The data is read from the file and stored in a variable called data - notice this is much simpler than using with open...!
The variable data is a new type: a NumPy ndarray (often just called a NumPy array). You can think of NumPy arrays as being a bit like a list, but with added features - we’ll see some of these later on in this session. One important thing to realise is that NumPy arrays are not a built-in type in Python, they’re a feature of the NumPy package that we’ve imported.
One thing we can see is that this array is two dimensional, since we have a lots of entries like [1.00e+02 2.38e+38] all enclosed in an outer set of square brackets. We can describe this data as having rows and columns, much like a table or matrix.

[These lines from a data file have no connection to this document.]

-- ==== Sys2Proof/Laws/KeepsCmdFan.lean ====
section
/-! SUPPORT. What each operation of Machine/CmdFan.lean may touch (Laws/Keeps.lean): the mask lists the fields it may change,
and the invariant of the block is kept. -/
set_option Elab.async false
set_option linter.all false
namespace Sys2Proof.Machine

theorem State.fanStartDue_keeps {n0 : Nat} {s0 : State} {s : State} {g : Nat} (hK : Keeps n0 s0 s) (hm : Keeps.sub 0x100190b1806 n0 = true) :
    Keeps n0 s0 (State.fanStartDue s g) := by
  refine Keeps.step hK ?_ hm
  clear hK hm
  unfold State.fanStartDue State.fanDue
  repeat' first
    | with_reducible exact Keeps.refl _ _
    | with_reducible assumption
    | (extract_lets +onlyGivenNames -underBinder x; (with_reducible refine Keeps.cut (v := x) ?_ (fun hx => ?_)); subst x; rotate_left; clear_value x; rotate_right)
    | (extract_lets +onlyGivenNames -underBinder x; clear_value x)
    | ((with_reducible apply State.fanStartEnd_keeps); (case hm => exact rfl))
    | ((with_reducible apply State.fanVerify_keeps); (case hm => exact rfl))
    | ((with_reducible apply State.fanTo_keeps); (case hm => exact rfl))
    | ((with_reducible apply State.at__keeps); (case hm => exact rfl))
    | ((with_reducible apply State.fanFinish_keeps); (case hm => exact rfl))
    | (with_reducible refine Keeps.ofP2 (by assumption) ?_)
    | (with_reducible refine Keeps.ofP1 (by assumption) ?_)
    | (with_reducible refine Keeps.ofP3 (by assumption) ?_)
    | split
    | (dsimp only)

theorem State.fanPulseDue_keeps {n0 : Nat} {s0 : State} {s : State} {g : Nat} (hK : Keeps n0 s0 s) (hm : Keeps.sub 0x19031802 n0 = true) :
    Keeps n0 s0 (State.fanPulseDue s g) := by
  refine Keeps.step hK ?_ hm
  clear hK hm
  unfold State.fanPulseDue State.fanDue
  repeat' first
    | with_reducible exact Keeps.refl _ _
    | with_reducible assumption
    | (extract_lets +onlyGivenNames -underBinder x; (with_reducible refine Keeps.cut (v := x) ?_ (fun hx => ?_)); subst x; rotate_left; clear_value x; rotate_right)
    | (extract_lets +onlyGivenNames -underBinder x; clear_value x)
    | ((with_reducible apply State.fanPulseEnd_keeps); (case hm => exact rfl))
    | ((with_reducible apply State.at__keeps); (case hm => exact rfl))
    | ((with_reducible apply State.fanFinish_keeps); (case hm => exact rfl))
    | (with_reducible refine Keeps.ofP2 (by assumption) ?_)
    | (with_reducible refine Keeps.ofP1 (by assumption) ?_)
    | (with_reducible refine Keeps.ofP3 (by assumption) ?_)
    | split
    | (dsimp only)

theorem State.fanOffDue_keeps {n0 : Nat} {s0 : State} {s : State} {g : Nat} (hK : Keeps n0 s0 s) (hm : Keeps.sub 0x19031802 n0 = true) :
    Keeps n0 s0 (State.fanOffDue s g) := by
  refine Keeps.step hK ?_ hm
  clear hK hm
  unfold State.fanOffDue State.fanDue
  repeat' first
    | with_reducible exact Keeps.refl _ _
    | with_reducible assumption
    | (extract_lets +onlyGivenNames -underBinder x; (with_reducible refine Keeps.cut (v := x) ?_ (fun hx => ?_)); subst x; rotate_left; clear_value x; rotate_right)
    | (extract_lets +onlyGivenNames -underBinder x; clear_value x)
    | ((with_reducible apply State.fanTo_keeps); (case hm => exact rfl))
    | ((with_reducible apply State.at__keeps); (case hm => exact rfl))
    | ((with_reducible apply State.fanFinish_keeps); (case hm => exact rfl))
    | (with_reducible refine Keeps.ofP2 (by assumption) ?_)
    | (with_reducible refine Keeps.ofP1 (by assumption) ?_)
    | (with_reducible refine Keeps.ofP3 (by assumption) ?_)
    | split
    | (dsimp only)

theorem State.fanKickDue_keeps {n0 : Nat} {s0 : State} {s : State} {g : Nat} (hK : Keeps n0 s0 s) (hm : Keeps.sub 0x19031802 n0 = true) :
    Keeps n0 s0 (State.fanKickDue s g) := by
  refine Keeps.step hK ?_ hm
  clear hK hm
  unfold State.fanKickDue State.fanDue
  repeat' first
    | with_reducible exact Keeps.refl _ _
    | with_reducible assumption
    | (extract_lets +onlyGivenNames -underBinder x; (with_reducible refine Keeps.cut (v := x) ?_ (fun hx => ?_)); subst x; rotate_left; clear_value x; rotate_right)
    | (extract_lets +onlyGivenNames -underBinder x; clear_value x)
    | ((with_reducible apply State.fanKickEnd_keeps); (case hm => exact rfl))
    | ((with_reducible apply State.at__keeps); (case hm => exact rfl))
    | ((with_reducible apply State.fanFinish_keeps); (case hm => exact rfl))
    | (with_reducible refine Keeps.ofP2 (by assumption) ?_)
    | (with_reducible refine Keeps.ofP1 (by assumption) ?_)
    | (with_reducible refine Keeps.ofP3 (by assumption) ?_)
    | split
    | (dsimp only)

theorem State.fanLearnDue_keeps {n0 : Nat} {s0 : State} {s : State} {g : Nat} (hK : Keeps n0 s0 s) (hm : Keeps.sub 0x19831806 n0 = true) :
    Keeps n0 s0 (State.fanLearnDue s g) := by
  refine Keeps.step hK ?_ hm
  clear hK hm
  unfold State.fanLearnDue State.fanDue
  repeat' first
    | with_reducible exact Keeps.refl _ _
    | with_reducible assumption
    | (extract_lets +onlyGivenNames -underBinder x; (with_reducible refine Keeps.cut (v := x) ?_ (fun hx => ?_)); subst x; rotate_left; clear_value x; rotate_right)
    | (extract_lets +onlyGivenNames -underBinder x; clear_value x)
    | ((with_reducible apply State.fanPointEnd_keeps); (case hm => exact rfl))
    | ((with_reducible apply State.at__keeps); (case hm => exact rfl))
    | ((with_reducible apply State.fanFinish_keeps); (case hm => exact rfl))
    | (with_reducible refine Keeps.ofP2 (by assumption) ?_)
    | (with_reducible refine Keeps.ofP1 (by assumption) ?_)
    | (with_reducible refine Keeps.ofP3 (by assumption) ?_)
    | split
    | (dsimp only)

theorem State.fanAgeDue_keeps {n0 : Nat} {s0 : State} {s : State} {g : Nat} (hK : Keeps n0 s0 s) (hm : Keeps.sub 0x19031802 n0 = true) :
    Keeps n0 s0 (State.fanAgeDue s g) := by
  refine Keeps.step hK ?_ hm
  clear hK hm
  unfold State.fanAgeDue State.fanDue
  repeat' first
    | with_reducible exact Keeps.refl _ _
    | with_reducible assumption
    | (extract_lets +onlyGivenNames -underBinder x; (with_reducible refine Keeps.cut (v := x) ?_ (fun hx => ?_)); subst x; rotate_left; clear_value x; rotate_right)
    | (extract_lets +onlyGivenNames -underBinder x; clear_value x)
    | ((with_reducible apply State.fanMinute_keeps); (case hm => exact rfl))
    | ((with_reducible apply State.at__keeps); (case hm => exact rfl))
    | ((with_reducible apply State.fanFinish_keeps); (case hm => exact rfl))
    | (with_reducible refine Keeps.ofP2 (by assumption) ?_)
    | (with_reducible refine Keeps.ofP1 (by assumption) ?_)
    | (with_reducible refine Keeps.ofP3 (by assumption) ?_)
    | split
    | (dsimp only)

theorem execParamRetune_keeps {w : Word} {s : State} {next : State} (h : execParamRetune w s = .next next) : Keeps 0x3dffffffffffe s next := by
  unfold execParamRetune at h
  cases h
  skip
  repeat' first
    | with_reducible exact Keeps.refl _ _
    | with_reducible assumption
    | ((with_reducible apply State.hostWrite_keeps); (case hm => exact rfl))
    | (dsimp only)

theorem execViewLoad_keeps {w : Word} {s : State} {next : State} (h : execViewLoad w s = .next next) : Keeps 0x3dffffffffffe s next := by
  unfold execViewLoad at h
  cases h
  skip
  repeat' first
    | with_reducible exact Keeps.refl _ _
    | with_reducible assumption
    | ((with_reducible apply State.hostWrite_keeps); (case hm => exact rfl))
    | (dsimp only)

theorem execFanStartTimeout_keeps {fan : Nat} {s : State} {next : State} (h : execFanStartTimeout fan s = .next next) : Keeps 0x100190b1806 s next := by
  unfold execFanStartTimeout at h
  cases h
  unfold State.onFan
  repeat' first
    | with_reducible exact Keeps.refl _ _
    | with_reducible assumption
    | ((with_reducible apply State.fanStartDue_keeps); (case hm => exact rfl))
    | split
    | (dsimp only)

theorem execFanPulseTimeout_keeps {fan : Nat} {s : State} {next : State} (h : execFanPulseTimeout fan s = .next next) : Keeps 0x19031802 s next := by
  unfold execFanPulseTimeout at h
  cases h
  unfold State.onFan
  repeat' first
    | with_reducible exact Keeps.refl _ _
    | with_reducible assumption
    | ((with_reducible apply State.fanPulseDue_keeps); (case hm => exact rfl))
    | split
    | (dsimp only)

theorem execRetryOffEnd_keeps {fan : Nat} {s : State} {next : State} (h : execRetryOffEnd fan s = .next next) : Keeps 0x19031802 s next := by
  unfold execRetryOffEnd at h
  cases h
  unfold State.onFan
  repeat' first
    | with_reducible exact Keeps.refl _ _
    | with_reducible assumption
    | ((with_reducible apply State.fanOffDue_keeps); (case hm => exact rfl))
    | split
    | (dsimp only)

theorem execKickEnd_keeps {fan : Nat} {s : State} {next : State} (h : execKickEnd fan s = .next next) : Keeps 0x19031802 s next := by
  unfold execKickEnd at h
  cases h
  unfold State.onFan
  repeat' first
    | with_reducible exact Keeps.refl _ _
    | with_reducible assumption
    | ((with_reducible apply State.fanKickDue_keeps); (case hm => exact rfl))
    | split
    | (dsimp only)

theorem execFanFltClr_keeps {fan : Nat} {s : State} {next : State} (h : execFanFltClr fan s = .next next) : Keeps 0x3dffffffffffe s next := by
  unfold execFanFltClr at h
  cases h
  skip
  repeat' first
    | with_reducible exact Keeps.refl _ _
    | with_reducible assumption
    | ((with_reducible apply State.hostWrite_keeps); (case hm => exact rfl))
    | split
    | (dsimp only)

theorem execLearn_keeps {fan : Nat} {s : State} {next : State} (h : execLearn fan s = .next next) : Keeps 0x3dffffffffffe s next := by
  unfold execLearn at h
  cases h
  skip
  repeat' first
    | with_reducible exact Keeps.refl _ _
    | with_reducible assumption
    | ((with_reducible apply State.hostWrite_keeps); (case hm => exact rfl))
    | split
    | (dsimp only)

theorem execLearnAbort_keeps {fan : Nat} {s : State} {next : State} (h : execLearnAbort fan s = .next next) : Keeps 0x3dffffffffffe s next := by
  unfold execLearnAbort at h
  cases h
  skip
  repeat' first
    | with_reducible exact Keeps.refl _ _
    | with_reducible assumption
    | ((with_reducible apply State.hostWrite_keeps); (case hm => exact rfl))
    | split
    | (dsimp only)

theorem execLearnPointEnd_keeps {fan : Nat} {s : State} {next : State} (h : execLearnPointEnd fan s = .next next) : Keeps 0x19831806 s next := by
  unfold execLearnPointEnd at h
  cases h
  unfold State.onFan
  repeat' first
    | with_reducible exact Keeps.refl _ _
    | with_reducible assumption
    | ((with_reducible apply State.fanLearnDue_keeps); (case hm => exact rfl))
    | split
    | (dsimp only)

theorem execAgeUpdate_keeps {fan : Nat} {s : State} {next : State} (h : execAgeUpdate fan s = .next next) : Keeps 0x19031802 s next := by
  unfold execAgeUpdate at h
  cases h
  unfold State.onFan
  repeat' first
    | with_reducible exact Keeps.refl _ _
    | with_reducible assumption
    | ((with_reducible apply State.fanAgeDue_keeps); (case hm => exact rfl))
    | split
    | (dsimp only)

end Sys2Proof.Machine
end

As written above, each pair of values is a single temperature and a single equilibrium constant. We therefore have 21 columns with two rows - this is a little bit hard to think about, but if we think of this as a table (which is basically is) the data is currently written like this
| Column 1 | Column 2 | Column 3 | Column 4 | Column 5 | Column 6 | Column 7 | Column 8 | Column 9 | Column 10 | Column 11 | Column 12 | Column 13 | Column 14 | Column 15 | Column 16 | Column 17 | Column 18 | Column 19 | Column 20 | Column 21 | |
|---|---|---|---|---|---|---|---|---|---|---|---|---|---|---|---|---|---|---|---|---|---|
| \(T\mathrm{ / K}\) | 1.00e+02 | 1.20e+02 | 1.40e+02 | 1.60e+02 | 1.80e+02 | 2.00e+02 | 2.20e+02 | 2.40e+02 | 2.60e+02 | 2.80e+02 | 3.00e+02 | 3.20e+02 | 3.40e+02 | 3.60e+02 | 3.80e+02 | 4.00e+02 | 4.20e+02 | 4.40e+02 | 4.60e+02 | 4.80e+02 | 5.00e+02 |
| \(K\) | 2.38e+38 | 2.15e+30 | 3.86e+24 | 1.89e+20 | 8.42e+16 | 1.75e+14 | 1.12e+12 | 1.67e+10 | 4.73e+08 | 2.24e+07 | 1.59e+06 | 1.57e+05 | 2.03e+04 | 3.30e+03 | 6.50e+02 | 1.51e+02 | 4.01e+01 | 1.21e+01 | 4.02e+00 | 1.47e+00 | 5.82e-01 |
As you can see this is a very strange (and annoying!) layout. To fix this we can transpose the data, swapping rows for columns and vice-versa. To do this, we use the T method of the NumPy array
transposed_data = data.T
print(transposed_data)[[1.00e+02 1.20e+02 1.40e+02 1.60e+02 1.80e+02 2.00e+02 2.20e+02 2.40e+02
2.60e+02 2.80e+02 3.00e+02 3.20e+02 3.40e+02 3.60e+02 3.80e+02 4.00e+02
4.20e+02 4.40e+02 4.60e+02 4.80e+02 5.00e+02]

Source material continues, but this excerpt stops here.